__DIRECTIONS__
With both ends included, repeat exactly the lines of the entries below from the one containing "by simp [LowEq, Nat.mod_one], by simp [LowEq, Nat.mod_one]⟩" down to the one containing "refine h t0.toNat", and no others.

__PROVIDED DATA__

-- ==== Sys2Proof/Laws/SeedMix.lean ====
section
/-! SUPPORT. The bit-by-bit search decides constraint (c) of R113: a build is admitted exactly when its parameters are in
range and its seed mixing gives no seed an all-zero `x`. -/

namespace Sys2Proof.Machine

/-- Two words agree in their low `j` bits. -/
def LowEq (j : Nat) (a b : Word) : Prop := a.toNat % 2 ^ j = b.toNat % 2 ^ j

theorem LowEq.refl (j : Nat) (a : Word) : LowEq j a a := rfl

/-- Addition keeps agreement in the low bits. -/
theorem LowEq.add {j : Nat} {a b a' b' : Word} (hj : j ≤ 32) (h : LowEq j a b) (h' : LowEq j a' b') :
    LowEq j (a + a') (b + b') := by
  have hd : 2 ^ j ∣ 2 ^ 32 := Nat.pow_dvd_pow 2 hj
  unfold LowEq at *
  rw [BitVec.toNat_add, BitVec.toNat_add, Nat.mod_mod_of_dvd _ hd, Nat.mod_mod_of_dvd _ hd, Nat.add_mod, h, h',
    ← Nat.add_mod]

/-- Exclusive or keeps agreement in the low bits. -/
theorem LowEq.xor {j : Nat} {a b a' b' : Word} (h : LowEq j a b) (h' : LowEq j a' b') :
    LowEq j (a ^^^ a') (b ^^^ b') := by
  unfold LowEq at *
  rw [BitVec.toNat_xor, BitVec.toNat_xor, Nat.xor_mod_two_pow, Nat.xor_mod_two_pow, h, h']

theorem LowEq.term {j : Nat} {a b a' b' : Word} (hj : j ≤ 32) (h : LowEq j a b) (h' : LowEq j a' b') (e : MixTerm) :
    LowEq j (termValue a a' e) (termValue b b' e) := by
  induction e with
  | t0 => exact h
  | t1 => exact h'
  | add e f he hf => exact he.add hj hf
  | xor e f he hf => exact he.xor hf

/-- The five words agree in their low `j` bits. -/
structure RegLowEq (j : Nat) (x y : ShiftReg) : Prop where
  x0 : LowEq j x.x0 y.x0
  x1 : LowEq j x.x1 y.x1
  x2 : LowEq j x.x2 y.x2
  x3 : LowEq j x.x3 y.x3
  x4 : LowEq j x.x4 y.x4

theorem RegLowEq.refl (j : Nat) (x : ShiftReg) : RegLowEq j x x := ⟨rfl, rfl, rfl, rfl, rfl⟩

theorem LowEq.mixInto {j : Nat} {a b a' b' : Word} (hj : j ≤ 32) (m : MixArith) (h : LowEq j a b) (h' : LowEq j a' b') :
    LowEq j (mixInto m a a') (mixInto m b b') := by
  cases m with
  | add => exact h.add hj h'
  | xor => exact h.xor h'

/-- One assignment keeps agreement in the low bits of the five words. -/
theorem RegLowEq.mixOne {j : Nat} {a b a' b' : Word} (hj : j ≤ 32) (h : LowEq j a b) (h' : LowEq j a' b') (o : MixOp)
    {r s : ShiftReg × Word} (hr : RegLowEq j r.1 s.1) : RegLowEq j (mixOne a a' o r).1 (mixOne b b' o s).1 := by
  have ht := LowEq.term hj h h' o.term
  unfold Machine.mixOne
  cases o.reg with
  | x0 => exact ⟨LowEq.mixInto hj _ hr.x0 ht, hr.x1, hr.x2, hr.x3, hr.x4⟩
  | x1 => exact ⟨hr.x0, LowEq.mixInto hj _ hr.x1 ht, hr.x2, hr.x3, hr.x4⟩
  | x2 => exact ⟨hr.x0, hr.x1, LowEq.mixInto hj _ hr.x2 ht, hr.x3, hr.x4⟩
  | x3 => exact ⟨hr.x0, hr.x1, hr.x2, LowEq.mixInto hj _ hr.x3 ht, hr.x4⟩
  | x4 => exact ⟨hr.x0, hr.x1, hr.x2, hr.x3, LowEq.mixInto hj _ hr.x4 ht⟩
  | d => exact hr

/-- The low `j` bits of the mixed `x` depend on the low `j` bits of `t0` and `t1` only. -/
theorem seedMix_lowEq {j : Nat} {a b a' b' : Word} (hj : j ≤ 32) (h : LowEq j a b) (h' : LowEq j a' b') (m : SeedMix)
    {r s : ShiftReg × Word} (hr : RegLowEq j r.1 s.1) : RegLowEq j (seedMix m r a a').1 (seedMix m s b b').1 := by
  induction m generalizing r s with
  | nil => exact hr
  | cons o m ih => exact ih (RegLowEq.mixOne hj h h' o hr)

theorem ShiftReg.lowZero_iff (j : Nat) (x : ShiftReg) : x.lowZero j = true ↔ RegLowEq j x ShiftReg.zero := by
  constructor
  · intro h
    simp only [ShiftReg.lowZero, List.all_cons, List.all_nil, Bool.and_true, Bool.and_eq_true, decide_eq_true_eq] at h
    obtain ⟨h0, h1, h2, h3, h4⟩ := h
    exact ⟨by simpa [LowEq, ShiftReg.zero] using h0, by simpa [LowEq, ShiftReg.zero] using h1,
      by simpa [LowEq, ShiftReg.zero] using h2, by simpa [LowEq, ShiftReg.zero] using h3,
      by simpa [LowEq, ShiftReg.zero] using h4⟩
  · rintro ⟨h0, h1, h2, h3, h4⟩
    simp only [LowEq, ShiftReg.zero, BitVec.toNat_ofNat, Nat.zero_mod] at h0 h1 h2 h3 h4
    simp [ShiftReg.lowZero, h0, h1, h2, h3, h4]

/-- All 32 low bits are zero exactly for the zero register. -/
theorem ShiftReg.lowZero_all (x : ShiftReg) : x.lowZero 32 = true ↔ x = ShiftReg.zero := by
  have word : ∀ w : Word, LowEq 32 w 0#32 ↔ w = 0#32 := fun w => by
    unfold LowEq
    rw [Nat.mod_eq_of_lt w.isLt, Nat.mod_eq_of_lt (0#32).isLt]
    exact BitVec.toNat_inj
  rw [ShiftReg.lowZero_iff]
  obtain ⟨a, b, c, d, e⟩ := x
  constructor
  · rintro ⟨h0, h1, h2, h3, h4⟩
    simp only [ShiftReg.zero, ShiftReg.mk.injEq]
    exact ⟨(word a).1 h0, (word b).1 h1, (word c).1 h2, (word d).1 h3, (word e).1 h4⟩
  · rintro h
    rw [h]
    exact RegLowEq.refl _ _

/-- A pair that leaves `j + 1` bits zero leaves `j` bits zero, with its own low `j` bits in its place. -/
theorem mixLowZero_low {m : SeedMix} {start : ShiftReg × Word} {j a b : Nat} (hj : j < 32)
    (h : mixLowZero m start (j + 1) (a, b) = true) : mixLowZero m start j (a % 2 ^ j, b % 2 ^ j) = true := by
  have low : ∀ x y : Word, LowEq (j + 1) x y → LowEq j x y := fun x y h => by
    have := congrArg (· % 2 ^ j) h
    simpa [LowEq, Nat.mod_mod_of_dvd _ (Nat.pow_dvd_pow 2 (Nat.le_succ j))] using this
  have trunc : ∀ n : Nat, LowEq j (BitVec.ofNat 32 (n % 2 ^ j)) (BitVec.ofNat 32 n) := fun n => by
    have hd : 2 ^ j ∣ 2 ^ 32 := Nat.pow_dvd_pow 2 (by omega)
    unfold LowEq
    rw [BitVec.toNat_ofNat, BitVec.toNat_ofNat, Nat.mod_mod_of_dvd _ hd, Nat.mod_mod_of_dvd _ hd, Nat.mod_mod]
  unfold mixLowZero at *
  rw [ShiftReg.lowZero_iff] at *
  have key := seedMix_lowEq (by omega) (trunc a) (trunc b) m (RegLowEq.refl j start.1)
  exact ⟨key.x0.trans (low _ _ h.x0), key.x1.trans (low _ _ h.x1), key.x2.trans (low _ _ h.x2),
    key.x3.trans (low _ _ h.x3), key.x4.trans (low _ _ h.x4)⟩

/-- The list holds exactly the pairs below `2^j` that leave the low `j` bits zero. -/
def ListsZero (m : SeedMix) (start : ShiftReg × Word) (j : Nat) (c : List (Nat × Nat)) : Prop :=
  ∀ a b, (a, b) ∈ c ↔ a < 2 ^ j ∧ b < 2 ^ j ∧ mixLowZero m start j (a, b) = true

/-- A number below `2^(j+1)` is its low `j` bits, or those and bit `j`. -/
theorem low_or_high {j a : Nat} (h : a < 2 ^ (j + 1)) : a = a % 2 ^ j ∨ a = a % 2 ^ j + 2 ^ j := by
  have hd := Nat.div_add_mod a (2 ^ j)
  have hq : a / 2 ^ j < 2 := Nat.div_lt_of_lt_mul (by rw [← Nat.pow_succ]; exact h)
  interval_cases hq' : a / 2 ^ j <;> omega

theorem ListsZero.extend {m : SeedMix} {start : ShiftReg × Word} {j : Nat} {c : List (Nat × Nat)} (hj : j < 32)
    (h : ListsZero m start j c) : ListsZero m start (j + 1) (extendZero m start j c) := by
  intro a b
  have hp : 2 ^ (j + 1) = 2 ^ j + 2 ^ j := by omega
  simp only [extendZero, List.mem_filter, List.mem_flatMap, List.mem_cons, List.not_mem_nil, or_false, Prod.mk.injEq]
  constructor
  · rintro ⟨⟨⟨p, q⟩, hpq, hcases⟩, hz⟩
    obtain ⟨h1, h2, -⟩ := (h p q).1 hpq
    simp only [Prod.mk.injEq] at hcases
    refine ⟨?_, ?_, hz⟩ <;> omega
  · rintro ⟨ha, hb, hz⟩
    refine ⟨⟨(a % 2 ^ j, b % 2 ^ j), (h _ _).2 ⟨Nat.mod_lt _ (Nat.two_pow_pos j), Nat.mod_lt _ (Nat.two_pow_pos j),
      mixLowZero_low hj hz⟩, ?_⟩, hz⟩
    simp only [Prod.mk.injEq]
    rcases low_or_high ha with ha | ha <;> rcases low_or_high hb with hb | hb
    · exact .inl ⟨ha, hb⟩
    · exact .inr (.inr (.inl ⟨ha, hb⟩))
    · exact .inr (.inl ⟨ha, hb⟩)
    · exact .inr (.inr (.inr ⟨ha, hb⟩))

/-- The search says true exactly when no pair of 32-bit numbers leaves all 32 bits of the five words zero. -/
theorem noZeroMix_iff {m : SeedMix} {start : ShiftReg × Word} (left : Nat) {c : List (Nat × Nat)} (hl : left ≤ 32)
    (h : ListsZero m start (32 - left) c) :
    noZeroMix m start left c = true ↔
      ∀ a b, a < 2 ^ 32 → b < 2 ^ 32 → ¬ mixLowZero m start 32 (a, b) = true := by
  induction left generalizing c with
  | zero =>
    rw [noZeroMix, List.isEmpty_iff, List.eq_nil_iff_forall_not_mem]
    constructor
    · exact fun hc a b ha hb hz => hc (a, b) ((h a b).2 ⟨ha, hb, hz⟩)
    · rintro hn ⟨a, b⟩ hab
      obtain ⟨ha, hb, hz⟩ := (h a b).1 hab
      exact hn a b ha hb hz
  | succ left ih =>
    have e : 32 - (left + 1) = 31 - left := by omega
    have hx := (e ▸ h).extend (by omega : 31 - left < 32)
    have e' : 31 - left + 1 = 32 - left := by omega
    rw [e'] at hx
    have ih' := ih (by omega) hx
    rw [noZeroMix, Bool.or_eq_true, ih']
    refine ⟨fun hc => hc.elim (fun hc => ih'.1 ?_) id, Or.inr⟩
    rw [List.isEmpty_iff.1 hc]
    have : ∀ k : Nat, noZeroMix m start k [] = true := fun k => by cases k <;> rfl
    simpa [extendZero] using this left

/-- Constraint (c) of R113 is decided. -/
theorem seedMixAdmitted_iff (m : SeedMix) : seedMixAdmitted m = true ↔ NonDegenerate m := by
  have h0 : ListsZero m startValues (32 - 32) [(0, 0)] := fun a b => by
    constructor
    · intro h
      obtain ⟨rfl, rfl⟩ : a = 0 ∧ b = 0 := by simpa using h
      refine ⟨by decide, by decide, ?_⟩
      rw [mixLowZero, ShiftReg.lowZero_iff]
      exact ⟨by simp [LowEq, Nat.mod_one], by simp [LowEq, Nat.mod_one], by simp [LowEq, Nat.mod_one],
        by simp [LowEq, Nat.mod_one], by simp [LowEq, Nat.mod_one]⟩
    · rintro ⟨ha, hb, -⟩
      have ha' : a = 0 := by omega
      have hb' : b = 0 := by omega
      simp [ha', hb']
  rw [seedMixAdmitted, noZeroMix_iff 32 (le_refl 32) h0]
  unfold NonDegenerate
  constructor
  · intro h t0 t1 hz
    refine h t0.toNat t1.toNat t0.isLt t1.isLt ?_
    rw [mixLowZero, ShiftReg.lowZero_all]
    simpa using hz
  · intro h a b _ _ hz
    rw [mixLowZero, ShiftReg.lowZero_all] at hz
    exact h _ _ hz

/-- What an admitted build is: the ranges of R6, and constraint (c) of R113. -/
theorem admitted_iff (c : Config) :
    admitted c = true ↔ (1 ≤ c.W ∧ c.W ≤ 64 ∧ 1 ≤ c.N) ∧ NonDegenerate c.seedMix := by
  rw [admitted, Bool.and_eq_true, seedMixAdmitted_iff]
  simp [Config.ok, and_assoc]

theorem admitted_ok {c : Config} (h : admitted c = true) : c.ok = true := (Bool.and_eq_true _ _ ▸ h).1

theorem admitted_nonDegenerate {c : Config} (h : admitted c = true) : NonDegenerate c.seedMix := ((admitted_iff c).1 h).2

end Sys2Proof.Machine
end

__ANSWER FOR THE TASK__
        by simp [LowEq, Nat.mod_one], by simp [LowEq, Nat.mod_one]⟩
    · rintro ⟨ha, hb, -⟩
      have ha' : a = 0 := by omega
      have hb' : b = 0 := by omega
      simp [ha', hb']
  rw [seedMixAdmitted, noZeroMix_iff 32 (le_refl 32) h0]
  unfold NonDegenerate
  constructor
  · intro h t0 t1 hz
    refine h t0.toNat t1.toNat t0.isLt t1.isLt ?_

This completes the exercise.